The reason I suspect that happens eventually is that wind resistance is proportional to the square of the speed at which you are travelling. So, it seems to make logical sense that, at some point, if you keep picking up speed in neutral down a steep hill, the losses due to wind resistance will negate any efficiency gains due to coasting and will only get worse the faster you go. Stated a different way, since you would be travelling at a considerably lower speed when in B mode (vs coasting) going down the same steep hill, then the efficiency losses due to regen braking would be more than offset by the lower losses due to wind resistance.

I'm guessing that you'd have to be coasting for a long time on a steep grade though before you would hit the speed at which coasting becomes less efficient than regen braking.

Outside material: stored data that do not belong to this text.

-- ==== Sys2Proof/Machine/Parts.lean ====
section
/-! DEFINITION. Changing one part of the block. -/

namespace Sys2Proof.Machine

/-- Change the `host` part. -/
def Dev.onHost (d : Dev) (f : HostSt → HostSt) : Dev := { d with host := f d.host }

/-- Change the `sec` part. -/
def Dev.onSec (d : Dev) (f : SecSt → SecSt) : Dev := { d with sec := f d.sec }

/-- Change the `store` part. -/
def Dev.onStore (d : Dev) (f : StoreSt → StoreSt) : Dev := { d with store := f d.store }

/-- Change the `health` part. -/
def Dev.onHealth (d : Dev) (f : HealthSt → HealthSt) : Dev := { d with health := f d.health }

/-- Change the `fpa` part. -/
def Dev.onFpa (d : Dev) (f : FpaSt → FpaSt) : Dev := { d with fpa := f d.fpa }

/-- Change the `stage` part. -/
def Dev.onStage (d : Dev) (f : StageSt → StageSt) : Dev := { d with stage := f d.stage }

/-- Change the `aux` part. -/
def Dev.onAux (d : Dev) (f : AuxSt → AuxSt) : Dev := { d with aux := f d.aux }

/-- Change the `pipe` part. -/
def Dev.onPipe (d : Dev) (f : PipeSt → PipeSt) : Dev := { d with pipe := f d.pipe }

/-- Change the `pwr` part. -/
def Dev.onPwr (d : Dev) (f : PwrSt → PwrSt) : Dev := { d with pwr := f d.pwr }

/-- Change the `burin` part. -/
def Dev.onBurin (d : Dev) (f : BurinSt → BurinSt) : Dev := { d with burin := f d.burin }

/-- Change the `web` part. -/
def Dev.onWeb (d : Dev) (f : WebSt → WebSt) : Dev := { d with web := f d.web }

/-- Change the `stat` part. -/
def Dev.onStat (d : Dev) (f : StatSt → StatSt) : Dev := { d with stat := f d.stat }

/-- Change the `alarm` part. -/
def Dev.onAlarm (d : Dev) (f : AlarmSt → AlarmSt) : Dev := { d with alarm := f d.alarm }

/-- Change the `proof` part. -/
def Dev.onProof (d : Dev) (f : ProofSt → ProofSt) : Dev := { d with proof := f d.proof }

/-- Change the `glade` part. -/
def Dev.onGlade (d : Dev) (f : GladeSt → GladeSt) : Dev := { d with glade := f d.glade }

/-- Change the `cc` part. -/
def Dev.onCc (d : Dev) (f : CcSt → CcSt) : Dev := { d with cc := f d.cc }

/-- Change the `link` part. -/
def Dev.onLink (d : Dev) (f : LinkSt → LinkSt) : Dev := { d with link := f d.link }

/-- Change the `stand` part. -/
def Dev.onStand (d : Dev) (f : StandSt → StandSt) : Dev := { d with stand := f d.stand }

/-- Change the `saved` part. -/
def Dev.onSaved (d : Dev) (f : SavedSt → SavedSt) : Dev := { d with saved := f d.saved }

/-- Change the `io` part. -/
def Dev.onIo (d : Dev) (f : IoSt → IoSt) : Dev := { d with io := f d.io }

end Sys2Proof.Machine
end

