/-- The 32-bit or 64-bit value of a row's element after a write; `mask` holds the bits the write carries, `tied` those that
the module sets in the same clock, which a W1C field keeps (R26). -/
def writeRow (prov : Bool) (fs : List FieldRow) (cur v mask tied : Nat) : Nat :=
  fs.foldl (fun a f =>
    if mask / 2 ^ f.lo % 2 ^ f.w = 0 then a
    else writeField prov f a (match f.acc with
      | .w1c => (v &&& mask) - (v &&& mask &&& tied)
      | .w1s => v &&& mask
      | _ => cur - (cur &&& mask) + (v &&& mask))) cur

/-- The value of a row's element that contains an offset, as held: 64 bits for a pair. -/
def Dev.rowVal (d : Dev) (r : RegRow) (off : Nat) : Nat :=
  let base := r.base + r.stride * r.idx off
  if r.pair then (d.reg base).toNat + 2 ^ 32 * (d.reg (base + 4)).toNat else (d.reg base).toNat

/-- Store a row's element. -/
def Dev.putRow (d : Dev) (r : RegRow) (off v : Nat) : Dev :=
  let base := r.base + r.stride * r.idx off
  if r.pair then (d.setReg base (BitVec.ofNat 32 v)).setReg (base + 4) (BitVec.ofNat 32 (v / 2 ^ 32))
  else d.setReg base (BitVec.ofNat 32 v)

/-- A plain write of a 32-bit register by its access codes (R4, R5). -/
def Dev.writeWord (d : Dev) (off : Nat) (w : Nat) : Dev :=
  match findReg off with
  | none => d
  | some (r, hi) =>
    let prov := d.bit F.SEC_STAT_PROVISIONED
    let tied := d.tied (r.base + r.stride * r.idx off)
    if hi then d.putRow r off (writeRow prov r.flds (d.rowVal r off) (w * 2 ^ 32) (0xFFFFFFFF * 2 ^ 32) tied)
    else d.putRow r off (writeRow prov r.flds (d.rowVal r off) w 0xFFFFFFFF tied)

/-! ### Time -/

/-- The timebase as a number of ticks. -/
def Dev.t (d : Dev) : Nat := d.now.toNat

/-- Ticks of one microsecond, millisecond and second (10 ns ticks). -/
def usT : Nat := 100
/-- Ticks of one millisecond. -/
def msT : Nat := 100000
/-- Ticks of one second. -/
def secT : Nat := 100000000

/-- The signed difference b - a of two 64-bit coordinates (R142). -/
def sdiff (a b : Nat) : Int := sext 64 (b + (2 ^ 64 - a % 2 ^ 64))

/-- A coordinate moved by a signed amount, modulo 2^64 (R142). -/
def wadd (a : Nat) (k : Int) : Nat := uns 64 ((a : Int) + k)

/-- Record something the module does towards the outside. -/
def Dev.emit (d : Dev) (o : Out) : Dev := { d with out := d.out ++ [o] }

/-- Use up one free value: the index the opaque constants of Config are applied to. -/
def Dev.fresh (d : Dev) : Dev := { d with freeIdx := d.freeIdx + 1 }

Is there a physicist in the house?

Going downhill, yes. If the slope is exactly the right grade to maintain 100kph, then by going 50kph will only be the result of regen. Actually, the only way to slow down from 100kph in that situation is to use regen. But let's you could change the grade of the road, then things would be different since regen would not be the only factor.

Actually, the most efficient road would be one that has a grade just steep enough to maintain the exact speed you're after. Such a road would not cause any regen losses at all.

But what about a flat road? Say you're traveling along at 200kph or around 125mph. That's about 55.556m/s. 55.556^2 x 1500kg = 4,629,703.704J, or around 1.29kWh of kinetic energy. Now if you could slam on your regen and instantaneously convert all that into electric energy at 39% then you'd get around 1/2 kWh hour back. At 6km or 4 miles per kWh you could go 3km or 2 miles. In reality you'd probably get a bit less than 1/2kWh back since that would require you to come to a stop instantaneously from 200kph to 0kph. So you won't be able to go even 3km or 2 miles on regen energy from slowing down from 200kph. But how far could you coast from 200kph on a flat road? My guess is that you'd be able to coast farther than 3km or 2 miles. But that's just my guess.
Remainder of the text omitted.